When Nelson Mandela took office on 10 May 1994, South Africa did not only get its first Black president. It also got its first Government of National Unity, a multi-party cabinet born from negotiation rather than revolution.

The rules that produced it were forged at CODESA, the Convention for a Democratic South Africa. From 1991 to 1993, ANC negotiator Cyril Ramaphosa and National Party minister Roelf Meyer drafted an interim constitution. The key compromise was that for five years after 1994, any party with more than five percent of the vote would receive cabinet seats in proportion to its support. That clause compelled a multi-party government and was the price of averting civil war. Ramaphosa’s CODESA team traded amnesty and power-sharing for a peaceful election.

Nelson Mandela’s 1994 cabinet reflected that deal.

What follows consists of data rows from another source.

-- ==== Sys2Proof/Machine/Validation.lean ====
section
/-!
DEFINITION. Validation of a show image (R23 to R28, layout R181), first fault in image order, and the
catch-up walk (R32), both over the bytes and records of show memory.
-/

namespace Sys2Proof.Machine

/-- A load fault: its reason and the offset of the field in fault (R23). -/
abbrev LoadFault := LoadFaultReason × Nat

/-- What is left of the image to read, and the offset it starts at. -/
structure Cursor where
  rest : List Byte
  offset : Nat

/-- The next byte; past the loaded length the image is short (R24). -/
def field1 (c : Cursor) : Except LoadFault (Nat × Cursor) :=
  match c.rest with
  | b :: rest => .ok (b.toNat, { rest := rest, offset := c.offset + 1 })
  | [] => .error (.size, c.offset)

/-- The next two bytes as a number. -/
def field2 (c : Cursor) : Except LoadFault (Nat × Cursor) := do
  let (hi, c) ← field1 c
  let (lo, c) ← field1 c
  return (hi * 256 + lo, c)

/-- The next three bytes as a number. -/
def field3 (c : Cursor) : Except LoadFault (Nat × Cursor) := do
  let (hi, c) ← field2 c
  let (lo, c) ← field1 c
  return (hi * 256 + lo, c)

/-- A fault at `at_` unless the check holds. -/
def require (ok : Bool) (reason : LoadFaultReason) (offset : Nat) : Except LoadFault Unit :=
  if ok then .ok () else .error (reason, offset)

/-- The value of a choice that must be there. -/
def requireSome {α : Type} (x : Option α) (reason : LoadFaultReason) (offset : Nat) : Except LoadFault α :=
  match x with
  | some a => .ok a
  | none => .error (reason, offset)

/-- Stop mode of a code (R181). -/
def stopMode? : Nat → Option StopMode
  | 0 => some .latched
  | 1 => some .follow
  | _ => none

/-- Curve of a code (R181). -/
def curve? : Nat → Option Curve
  | 0 => some .linear
  | 1 => some .scurve
  | 2 => some .early
  | 3 => some .late
  | _ => none

/-- The header (R18, R24, R25). -/
def readHeader (c : Cursor) : Except LoadFault (Header × Cursor) := do
  let at0 := c.offset
  let (version, c) ← field1 c
  require (version == 1) .badVersion at0
  let at1 := c.offset
  let (repeatGuard, c) ← field1 c
  require (repeatGuard ≤ 200) .badValue at1
  let at2 := c.offset
  let (slewStep, c) ← field2 c
  require (1 ≤ slewStep && slewStep ≤ 1000) .badValue at2
  let at3 := c.offset
  let (codeA, c) ← field1 c
  let modeA ← requireSome (stopMode? codeA) .badValue at3
  let at4 := c.offset
  let (codeB, c) ← field1 c
  let modeB ← requireSome (stopMode? codeB) .badValue at4
  let (touchHold, c) ← field1 c
  let at5 := c.offset
  let (deadband, c) ← field1 c
  require (1 ≤ deadband && deadband ≤ 15) .badValue at5
  let at6 := c.offset
  let (kp, c) ← field1 c
  require (1 ≤ kp && kp ≤ 16) .badValue at6
  let at7 := c.offset
  let (minDuty, c) ← field1 c
  require (minDuty ≤ 200) .badValue at7
  let at8 := c.offset
  let (reversalRest, c) ← field1 c
  require (reversalRest ≤ 15) .badValue at8
  let at9 := c.offset
  let (stallLimit, c) ← field2 c
  require (10 ≤ stallLimit && stallLimit ≤ 400) .badValue at9
  let at10 := c.offset
  let (eventThreshold, c) ← field1 c
  require (1 ≤ eventThreshold && eventThreshold ≤ 64) .badValue at10
  let (staleTime, c) ← field1 c
  let at11 := c.offset
  let (cueCount, c) ← field2 c
  require (1 ≤ cueCount && cueCount ≤ 1024) .size at11
  let at12 := c.offset
  let (moveCount, c) ← field2 c
  require (moveCount ≤ 6144) .size at12
  return ({ repeatGuard, slewStep, modeA, modeB, touchHold, deadband, kp, minDuty, reversalRest, stallLimit,
            eventThreshold, staleTime, cueCount, moveCount }, c)

/-- The first `count` member places of an entry, each 1 to 32 (R26, R181). -/
def readMembers : Nat → Cursor → Except LoadFault (List Group × Cursor)
  | 0, c => .ok ([], c)
  | count + 1, c => do
    let at0 := c.offset
    let (v, c) ← field1 c
    let g ← requireSome (toGroup? v) .badChannelEntry at0
    let (rest, c) ← readMembers count c
    return (g :: rest, c)

/-- No member equals an earlier one; a fault is at the later one's place (R26). -/
def requireDistinct : List Group → List Group → Nat → Except LoadFault Unit
  | _, [], _ => .ok ()
  | seen, g :: rest, offset => do
    require (!seen.contains g) .badChannelEntry offset
    requireDistinct (g :: seen) rest (offset + 1)

/-- The member places after the count, which are zeros (R181). -/
def readZeros : Nat → Cursor → Except LoadFault Cursor
  | 0, c => .ok c
  | places + 1, c => do
    let at0 := c.offset
    let (v, c) ← field1 c
    require (v == 0) .badChannelEntry at0
    readZeros places c

/-- The member list of an entry: the range of every member, then repeats, then the places behind it (R26, R181). -/
def readMemberList (count : Nat) (c : Cursor) : Except LoadFault (List Group × Cursor) := do
  let at0 := c.offset
  let (members, c) ← readMembers count c
  requireDistinct [] members at0
  let c ← readZeros (4 - count) c
  return (members, c)

/-- A stop action and its level (R19, R26). -/
def readStopAction (c : Cursor) : Except LoadFault (StopAction × Cursor) := do
  let at0 := c.offset
  let (code, c) ← field1 c
  require (code ≤ 2) .badChannelEntry at0
  let at1 := c.offset
  let (level, c) ← field2 c
  match code with
  | 0 =>
    require (level == 0) .badChannelEntry at1
    return (.mute, c)
  | 1 =>
    require (level == 0) .badChannelEntry at1
    return (.hold, c)
  | _ =>
    let p ← requireSome (toPosition? level) .badChannelEntry at1
    return (.level p, c)

/-- One channel entry (R19, R26); `hosted` are the groups hosted by the entries before it. -/
def readChannelEntry (hosted : List Group) (c : Cursor) :
    Except LoadFault (ChannelEntry × List Group × Cursor) := do
  let at0 := c.offset
  let (role, c) ← field1 c
  require (role ≤ 2) .badChannelEntry at0
  let at1 := c.offset
  let (host, c) ← field1 c
  let group : Option Group ←
    (if role == 2 then do
      let g ← requireSome (toGroup? host) .badChannelEntry at1
      require (!hosted.contains g) .duplicateMaster at1
      return some g
    else do
      require (host == 0) .badChannelEntry at1
      return none)
  let at2 := c.offset
  let (count, c) ← field1 c
  require (count ≤ 4 && (role == 1 || count == 0)) .badChannelEntry at2
  let (members, c) ← readMemberList count c
  let at3 := c.offset
  let (fader, c) ← field1 c
  require (fader ≤ 2 && (role != 0 || fader == 0)) .badChannelEntry at3
  let at4 := c.offset
  let (policy, c) ← field1 c
  require (policy == 0 || (policy == 1 && fader == 1)) .badChannelEntry at4
  let at5 := c.offset
  let (soloSafe, c) ← field1 c
  require (soloSafe == 0 || (soloSafe == 1 && role == 1)) .badChannelEntry at5
  let at6 := c.offset
  let (preset, c) ← field2 c
  let preset ← requireSome (toPosition? preset) .badChannelEntry at6
  let at7 := c.offset
  let (presetMute, c) ← field1 c
  require (presetMute ≤ 1) .badChannelEntry at7
  let (stopA, c) ← readStopAction c
  let (stopB, c) ← readStopAction c
  let entry : ChannelEntry :=
    { role := match group with
        | some g => .master g
        | none => if role == 1 then .audio members (soloSafe == 1) else .unused
      fader := match fader with
        | 0 => .absent
        | 1 => .motor (if policy == 1 then .returns else .keep)
        | _ => .plain
      preset := preset
      presetMute := presetMute == 1
      stopA := stopA
      stopB := stopB }
  return (entry, group.toList ++ hosted, c)

/-- The channel table, entries in slot order (R26). -/
def readChannels : List Channel → List Group → Vector ChannelEntry 16 → Cursor →
    Except LoadFault (Vector ChannelEntry 16 × Cursor)
  | [], _, table, c => .ok (table, c)
  | ch :: rest, hosted, table, c => do
    let (entry, hosted, c) ← readChannelEntry hosted c
    readChannels rest hosted (put table ch entry) c

/-- An UNUSED entry, what the channel table is filled from. -/
def blankEntry : ChannelEntry where
  role := .unused
  fader := .absent
  preset := 0
  presetMute := false
  stopA := .mute
  stopB := .mute

/-- A move's channel: 1 to 16 and not UNUSED (R27). -/
def moveChannel? (table : Vector ChannelEntry 16) (n : Nat) : Option Channel :=
  (toChannel? n).filter (fun ch => table[ch].role != .unused)

/-- One move (R22, R27). Kind and curve share a byte. -/
def readMove (table : Vector ChannelEntry 16) (c : Cursor) : Except LoadFault (Move × Cursor) := do
  let at0 := c.offset
  let (ch, c) ← field1 c
  let ch ← requireSome (moveChannel? table ch) .moveChannel at0
  let at1 := c.offset
  let (code, c) ← field1 c
  let kind := code / 16
  require (kind ≤ 2) .badValue at1
  let curve ← requireSome (curve? (code % 16)) .badValue at1
  require (kind == 0 || code % 16 == 0) .badValue at1
  let (delay, c) ← field2 c
  let at2 := c.offset
  let (fade, c) ← field2 c
  require (kind == 0 || fade == 0) .badValue at2
  let at3 := c.offset
  let (target, c) ← field2 c
  let target ← requireSome (toPosition? target) .badValue at3
  require (kind == 0 || target == 0) .badValue at3
  let kind := match kind with
    | 0 => MoveKind.level fade curve target
    | 1 => .muteOn
    | _ => .muteOff
  return ({ channel := ch, delay := delay, kind := kind }, c)

/-- A record's moves, in record order. -/
def readMoves (table : Vector ChannelEntry 16) : Nat → Cursor → Except LoadFault (List Move × Cursor)
  | 0, c => .ok ([], c)
  | n + 1, c => do
    let (m, c) ← readMove table c
    let (ms, c) ← readMoves table n c
    return (m :: ms, c)

/-- One cue record with its moves (R21, R24, R27). `previous` is the cue number before it, 0 at the first;
`total` the running total of move counts. -/
def readCue (h : Header) (table : Vector ChannelEntry 16) (previous total : Nat) (c : Cursor) :
    Except LoadFault (CueRecord × Nat × Cursor) := do
  let at0 := c.offset
  let (number, c) ← field3 c
  require (isCueNumber number) .badValue at0
  require (previous < number) .cueOrder at0
  let at1 := c.offset
  let (count, c) ← field1 c
  require (count ≤ 64) .size at1
  require (total + count ≤ h.moveCount) .size at1
  let at2 := c.offset
  let (mark, c) ← field1 c
  require (mark ≤ 1) .badValue at2
  let at3 := c.offset
  let (target, c) ← field3 c
  require (if mark == 1 then isCueNumber target else target == 0) .badValue at3
  require (mark == 0 || target != number) .followTarget at3
  let at4 := c.offset
  let (delay, c) ← field2 c
  require (mark == 1 || delay == 0) .badValue at4
  let (moves, c) ← readMoves table count c
  let follow := if mark == 1 then some { target := target, delay := delay } else none
  return ({ number := number, follow := follow, moves := moves }, total + count, c)

/-- The cue table, records in table order (R27); the total of their move counts comes with it. -/
def readCues (h : Header) (table : Vector ChannelEntry 16) : Nat → Nat → Nat → Cursor →
    Except LoadFault (List CueRecord × Nat × Cursor)
  | 0, _, total, c => .ok ([], total, c)
  | n + 1, previous, total, c => do
    let (cue, total, c) ← readCue h table previous total c
    let (cues, total, c) ← readCues h table n cue.number total c
    return (cue :: cues, total, c)

/-- Validation of the loaded bytes (R23): the image, or the first fault in image order. -/
def validate (bytes : List Byte) : Except LoadFault ShowImage := do
  let (header, c) ← readHeader { rest := bytes, offset := 0 }
  let (table, c) ← readChannels channels [] (Vector.replicate 16 blankEntry) c
  let (cues, total, c) ← readCues header table header.cueCount 0 0 c
  require (total == header.moveCount) .size c.offset
  let crcAt := c.offset
  let (sum, c) ← field2 c
  require (sum == (crc (bytes.take crcAt)).toNat) .crcMismatch crcAt
  require c.rest.isEmpty .size c.offset
  return { header := header, channels := table, cues := cues }

/-! ## Lookups (R30) -/

/-- The record of cue `n`. -/
def recordOf (cues : List CueRecord) (n : CueNumber) : Option CueRecord :=
  cues.find? (fun r => r.number == n)

/-- The smallest cue number of the table above `n`; the table ascends (R21). -/
def nextCueAfter (cues : List CueRecord) (n : CueNumber) : Option CueNumber :=
  (cues.find? (fun r => n < r.number)).map (·.number)

/-- The smallest cue number of the table at or above `n`. -/
def cueAtOrAfter (cues : List CueRecord) (n : CueNumber) : Option CueNumber :=
  (cues.find? (fun r => n ≤ r.number)).map (·.number)

/-- The first cue of the show. -/
def firstCue (cues : List CueRecord) : Option CueNumber :=
  cues.head?.map (·.number)

/-- The moves of cue `n`: none when it has no record (R21). -/
def movesOf (cues : List CueRecord) (n : CueNumber) : List Move :=
  match recordOf cues n with
  | some r => r.moves
  | none => []

/-! ## The catch-up walk (R32) -/

/-- The tracked state the walk begins with: every channel's presets. -/
def presets (image : ShowImage) : Vector Tracked 16 :=
  mapTable (fun e => { level := e.preset, mute := e.presetMute }) image.channels

/-- One move of the walk: the last move on a channel decides; delays, fade times and curves are not used. -/
def walkMove (t : Vector Tracked 16) (m : Move) : Vector Tracked 16 :=
  match m.kind with
  | .level _ _ target => put t m.channel { t[m.channel] with level := target }
  | .muteOn => put t m.channel { t[m.channel] with mute := true }
  | .muteOff => put t m.channel { t[m.channel] with mute := false }

/-- The records the walk reads for a candidate: those at or below it, or none without a candidate. -/
def walkedCues (cues : List CueRecord) (candidate : Option CueNumber) : List CueRecord :=
  match candidate with
  | some c => cues.takeWhile (fun r => r.number ≤ c)
  | none => []

/-- The tracked state as of the candidate. -/
def catchUpWalk (image : ShowImage) (candidate : Option CueNumber) : Vector Tracked 16 :=
  (walkedCues image.cues candidate).foldl (fun t r => r.moves.foldl walkMove t) (presets image)

end Sys2Proof.Machine
end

He served as President alongside two Deputy Presidents, Thabo Mbeki of the ANC and F.W. de Klerk of the National Party. The National Party’s Pik Botha retained the Foreign Affairs portfolio while Derek Keys continued as Finance Minister. Inkatha Freedom Party leader Mangosuthu Buthelezi was appointed Minister of Home Affairs, despite years of bloody conflict between the IFP and ANC. Six of Mandela’s twenty-seven ministers were white and three came from opposition parties. The message was clear: reconciliation would be institutional, not merely symbolic.

Nelson Mandela’s own path to that cabinet began with his arrest in 1962 near Howick. He was detained while driving without a passport after returning from secret trips to Ethiopia and Algeria where he had arranged military training for Umkhonto we Sizwe. The state had already sought him for leaving the country illegally and inciting strikes. His arrest led security police to Liliesleaf Farm, and the documents seized there triggered the Rivonia Trial in 1963. Mandela and nine others were charged with sabotage. His statement from the dock, “I am prepared to die,” turned the trial into a global platform against apartheid. The life sentence that followed made him the movement’s most recognized prisoner and, three decades later, its chief negotiator.

As president, Mandela resolved conflicts through direct engagement. When Afrikaner generals threatened a coup in 1994, he invited them to lunch and kept them in the new National Defence Force. When IFP supporters felt sidelined, he appointed Buthelezi to a senior ministry and visited Ulundi. When white South Africans feared retribution, he wore a Springbok jersey at the 1995 Rugby World Cup. His approach was to bring critics inside, grant them dignity, and avoid humiliation. The Truth and Reconciliation Commission extended that logic, exchanging amnesty for truth rather than pursuing punitive justice.

The bottom line is that Mandela’s multi-party government was a masterclass in conflict management that ended political apartheid. But the economic terms agreed at CODESA meant the new South Africa inherited the old economy. When racism erupts today, it is not a sudden shock from a clear sky. It is the storm that was always on the radar.